BEGIN

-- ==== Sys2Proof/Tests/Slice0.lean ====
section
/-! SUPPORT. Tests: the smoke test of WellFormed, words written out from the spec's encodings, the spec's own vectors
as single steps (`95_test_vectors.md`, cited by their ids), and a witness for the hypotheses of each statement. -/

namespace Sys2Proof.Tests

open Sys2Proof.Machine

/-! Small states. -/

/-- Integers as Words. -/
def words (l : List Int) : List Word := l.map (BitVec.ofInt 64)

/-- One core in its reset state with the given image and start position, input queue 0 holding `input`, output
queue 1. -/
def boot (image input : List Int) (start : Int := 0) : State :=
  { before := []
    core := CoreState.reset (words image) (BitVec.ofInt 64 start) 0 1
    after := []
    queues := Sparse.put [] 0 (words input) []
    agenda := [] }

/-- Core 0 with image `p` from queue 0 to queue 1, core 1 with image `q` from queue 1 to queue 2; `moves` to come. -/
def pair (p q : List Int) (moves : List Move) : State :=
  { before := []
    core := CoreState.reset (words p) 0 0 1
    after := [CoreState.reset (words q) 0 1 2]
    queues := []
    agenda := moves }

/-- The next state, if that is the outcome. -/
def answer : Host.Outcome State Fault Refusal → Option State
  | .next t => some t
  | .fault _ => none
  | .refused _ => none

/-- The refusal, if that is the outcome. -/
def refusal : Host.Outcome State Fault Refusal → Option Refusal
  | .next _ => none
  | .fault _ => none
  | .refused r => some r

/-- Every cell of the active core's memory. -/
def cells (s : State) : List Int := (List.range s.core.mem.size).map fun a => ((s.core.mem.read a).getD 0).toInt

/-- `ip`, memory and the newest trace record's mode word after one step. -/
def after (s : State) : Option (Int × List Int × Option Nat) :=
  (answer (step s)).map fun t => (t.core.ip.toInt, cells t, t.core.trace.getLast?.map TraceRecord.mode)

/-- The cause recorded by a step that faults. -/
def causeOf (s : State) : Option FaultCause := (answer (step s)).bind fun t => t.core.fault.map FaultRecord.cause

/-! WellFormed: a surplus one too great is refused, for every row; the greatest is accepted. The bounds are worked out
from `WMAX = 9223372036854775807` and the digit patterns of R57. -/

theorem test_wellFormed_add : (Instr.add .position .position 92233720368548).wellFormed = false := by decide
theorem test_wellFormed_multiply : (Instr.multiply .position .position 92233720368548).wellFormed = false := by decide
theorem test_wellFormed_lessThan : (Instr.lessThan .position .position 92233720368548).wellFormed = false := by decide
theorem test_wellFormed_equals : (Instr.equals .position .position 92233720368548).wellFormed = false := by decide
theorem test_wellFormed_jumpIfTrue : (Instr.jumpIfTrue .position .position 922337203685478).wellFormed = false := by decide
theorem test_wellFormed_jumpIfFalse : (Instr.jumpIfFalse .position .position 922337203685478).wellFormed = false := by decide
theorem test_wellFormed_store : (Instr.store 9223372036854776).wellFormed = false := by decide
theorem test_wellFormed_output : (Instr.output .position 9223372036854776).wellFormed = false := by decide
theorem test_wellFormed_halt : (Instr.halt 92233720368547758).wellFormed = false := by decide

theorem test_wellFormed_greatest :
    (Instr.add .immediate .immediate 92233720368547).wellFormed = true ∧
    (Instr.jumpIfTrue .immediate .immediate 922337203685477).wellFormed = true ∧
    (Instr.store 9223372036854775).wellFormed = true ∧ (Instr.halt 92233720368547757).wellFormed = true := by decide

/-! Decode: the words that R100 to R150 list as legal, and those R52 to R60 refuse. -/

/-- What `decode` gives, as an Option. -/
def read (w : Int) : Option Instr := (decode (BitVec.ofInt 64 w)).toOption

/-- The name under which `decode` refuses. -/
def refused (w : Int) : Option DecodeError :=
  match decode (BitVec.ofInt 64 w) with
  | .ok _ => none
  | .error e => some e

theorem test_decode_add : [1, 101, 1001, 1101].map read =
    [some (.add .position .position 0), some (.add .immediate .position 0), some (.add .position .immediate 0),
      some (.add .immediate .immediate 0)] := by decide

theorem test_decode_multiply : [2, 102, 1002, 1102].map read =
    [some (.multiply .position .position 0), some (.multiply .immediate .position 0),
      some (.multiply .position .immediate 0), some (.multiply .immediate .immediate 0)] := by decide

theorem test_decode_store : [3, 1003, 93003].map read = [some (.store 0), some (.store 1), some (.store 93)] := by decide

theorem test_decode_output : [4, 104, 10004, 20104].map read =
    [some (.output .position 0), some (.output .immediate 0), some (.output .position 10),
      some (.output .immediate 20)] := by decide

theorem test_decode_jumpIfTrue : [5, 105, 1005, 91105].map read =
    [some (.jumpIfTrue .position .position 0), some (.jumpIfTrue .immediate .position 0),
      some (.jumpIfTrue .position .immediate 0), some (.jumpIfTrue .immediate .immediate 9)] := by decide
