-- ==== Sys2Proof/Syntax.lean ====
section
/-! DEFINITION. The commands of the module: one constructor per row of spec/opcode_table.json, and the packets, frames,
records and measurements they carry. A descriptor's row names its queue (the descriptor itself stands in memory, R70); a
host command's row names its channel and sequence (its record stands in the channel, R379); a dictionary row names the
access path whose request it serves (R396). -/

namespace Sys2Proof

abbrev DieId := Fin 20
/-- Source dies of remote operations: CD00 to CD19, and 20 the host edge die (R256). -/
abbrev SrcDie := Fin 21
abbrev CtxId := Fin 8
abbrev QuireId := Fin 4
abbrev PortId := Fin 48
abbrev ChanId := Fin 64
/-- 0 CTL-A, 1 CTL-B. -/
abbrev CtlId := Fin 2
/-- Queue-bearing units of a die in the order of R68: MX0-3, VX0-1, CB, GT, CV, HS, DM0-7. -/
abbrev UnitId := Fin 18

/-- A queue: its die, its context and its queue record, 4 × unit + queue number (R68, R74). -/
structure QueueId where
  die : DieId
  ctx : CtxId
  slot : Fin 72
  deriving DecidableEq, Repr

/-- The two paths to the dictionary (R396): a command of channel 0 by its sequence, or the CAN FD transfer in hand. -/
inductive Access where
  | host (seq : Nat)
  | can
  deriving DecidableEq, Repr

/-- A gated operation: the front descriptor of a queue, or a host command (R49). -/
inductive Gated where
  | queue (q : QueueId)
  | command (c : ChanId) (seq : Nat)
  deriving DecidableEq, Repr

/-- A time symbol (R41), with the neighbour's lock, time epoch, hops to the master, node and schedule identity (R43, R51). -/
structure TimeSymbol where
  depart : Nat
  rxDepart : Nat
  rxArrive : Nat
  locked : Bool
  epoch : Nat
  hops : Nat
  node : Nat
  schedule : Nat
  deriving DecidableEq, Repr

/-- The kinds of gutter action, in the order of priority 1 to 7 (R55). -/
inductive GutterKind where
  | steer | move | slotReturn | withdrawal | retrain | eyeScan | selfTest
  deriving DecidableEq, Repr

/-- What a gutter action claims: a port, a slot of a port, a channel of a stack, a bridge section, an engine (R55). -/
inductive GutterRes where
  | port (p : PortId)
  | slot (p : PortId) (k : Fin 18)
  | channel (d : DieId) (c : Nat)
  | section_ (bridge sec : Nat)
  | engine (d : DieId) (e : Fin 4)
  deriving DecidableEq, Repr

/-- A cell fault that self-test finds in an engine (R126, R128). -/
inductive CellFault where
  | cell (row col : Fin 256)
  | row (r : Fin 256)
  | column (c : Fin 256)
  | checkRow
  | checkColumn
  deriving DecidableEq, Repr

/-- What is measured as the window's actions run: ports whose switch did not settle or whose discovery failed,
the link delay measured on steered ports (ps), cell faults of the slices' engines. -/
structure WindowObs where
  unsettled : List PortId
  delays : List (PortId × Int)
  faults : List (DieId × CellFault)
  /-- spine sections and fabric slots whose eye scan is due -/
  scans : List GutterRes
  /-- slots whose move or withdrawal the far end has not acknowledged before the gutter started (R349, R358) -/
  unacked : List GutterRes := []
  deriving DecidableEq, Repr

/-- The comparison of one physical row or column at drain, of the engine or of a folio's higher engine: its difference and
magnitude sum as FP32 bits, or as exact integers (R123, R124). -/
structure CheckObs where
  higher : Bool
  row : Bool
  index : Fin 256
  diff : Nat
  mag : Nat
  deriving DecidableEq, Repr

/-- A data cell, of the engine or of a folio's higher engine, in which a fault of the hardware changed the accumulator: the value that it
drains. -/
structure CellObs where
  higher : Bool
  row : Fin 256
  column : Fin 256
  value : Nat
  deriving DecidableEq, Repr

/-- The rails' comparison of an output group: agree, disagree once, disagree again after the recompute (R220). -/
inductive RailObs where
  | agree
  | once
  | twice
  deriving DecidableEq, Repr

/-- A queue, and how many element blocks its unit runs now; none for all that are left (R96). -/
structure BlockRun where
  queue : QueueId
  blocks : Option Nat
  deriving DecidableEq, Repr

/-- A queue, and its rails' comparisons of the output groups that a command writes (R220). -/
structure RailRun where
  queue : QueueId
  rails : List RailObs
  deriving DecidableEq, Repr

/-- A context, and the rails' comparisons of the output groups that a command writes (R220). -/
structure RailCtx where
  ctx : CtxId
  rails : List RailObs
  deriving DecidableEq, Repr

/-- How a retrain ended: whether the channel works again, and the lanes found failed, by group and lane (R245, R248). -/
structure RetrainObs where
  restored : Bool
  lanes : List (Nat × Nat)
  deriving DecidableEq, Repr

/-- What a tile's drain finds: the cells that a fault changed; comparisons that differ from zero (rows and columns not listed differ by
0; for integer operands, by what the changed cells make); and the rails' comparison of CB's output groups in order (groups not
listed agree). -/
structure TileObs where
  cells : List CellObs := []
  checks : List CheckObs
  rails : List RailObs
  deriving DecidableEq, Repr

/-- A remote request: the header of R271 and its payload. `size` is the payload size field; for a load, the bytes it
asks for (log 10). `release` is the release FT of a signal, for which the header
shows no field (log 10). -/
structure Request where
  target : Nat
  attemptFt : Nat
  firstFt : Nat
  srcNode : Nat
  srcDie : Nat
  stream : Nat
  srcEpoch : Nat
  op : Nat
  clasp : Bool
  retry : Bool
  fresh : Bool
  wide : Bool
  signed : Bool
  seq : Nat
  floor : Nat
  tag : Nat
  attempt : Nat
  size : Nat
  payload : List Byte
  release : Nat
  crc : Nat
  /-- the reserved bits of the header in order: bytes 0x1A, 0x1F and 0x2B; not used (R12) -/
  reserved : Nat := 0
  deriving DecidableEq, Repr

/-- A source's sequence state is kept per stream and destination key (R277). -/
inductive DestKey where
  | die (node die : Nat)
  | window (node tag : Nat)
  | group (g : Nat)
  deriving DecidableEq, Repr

END

#### WORK INSTRUCTIONS:
Your response should hold the lines from the first line of the entries above through the line with "def causeOf (s", each retyped exactly, and nothing else.

#### ANSWER SPACE:
-- ==== Sys2Proof/Tests/Slice0.lean ====
section
/-! SUPPORT. Tests: the smoke test of WellFormed, words written out from the spec's encodings, the spec's own vectors
as single steps (`95_test_vectors.md`, cited by their ids), and a witness for the hypotheses of each statement. -/

namespace Sys2Proof.Tests

open Sys2Proof.Machine

/-! Small states. -/

/-- Integers as Words. -/
def words (l : List Int) : List Word := l.map (BitVec.ofInt 64)

/-- One core in its reset state with the given image and start position, input queue 0 holding `input`, output
queue 1. -/
def boot (image input : List Int) (start : Int := 0) : State :=
  { before := []
    core := CoreState.reset (words image) (BitVec.ofInt 64 start) 0 1
    after := []
    queues := Sparse.put [] 0 (words input) []
    agenda := [] }

/-- Core 0 with image `p` from queue 0 to queue 1, core 1 with image `q` from queue 1 to queue 2; `moves` to come. -/
def pair (p q : List Int) (moves : List Move) : State :=
  { before := []
    core := CoreState.reset (words p) 0 0 1
    after := [CoreState.reset (words q) 0 1 2]
    queues := []
    agenda := moves }

/-- The next state, if that is the outcome. -/
def answer : Host.Outcome State Fault Refusal → Option State
  | .next t => some t
  | .fault _ => none
  | .refused _ => none

/-- The refusal, if that is the outcome. -/
def refusal : Host.Outcome State Fault Refusal → Option Refusal
  | .next _ => none
  | .fault _ => none
  | .refused r => some r

/-- Every cell of the active core's memory. -/
def cells (s : State) : List Int := (List.range s.core.mem.size).map fun a => ((s.core.mem.read a).getD 0).toInt

/-- `ip`, memory and the newest trace record's mode word after one step. -/
def after (s : State) : Option (Int × List Int × Option Nat) :=
  (answer (step s)).map fun t => (t.core.ip.toInt, cells t, t.core.trace.getLast?.map TraceRecord.mode)

/-- The cause recorded by a step that faults. -/
def causeOf (s : State) : Option FaultCause := (answer (step s)).bind fun t => t.core.fault.map FaultRecord.cause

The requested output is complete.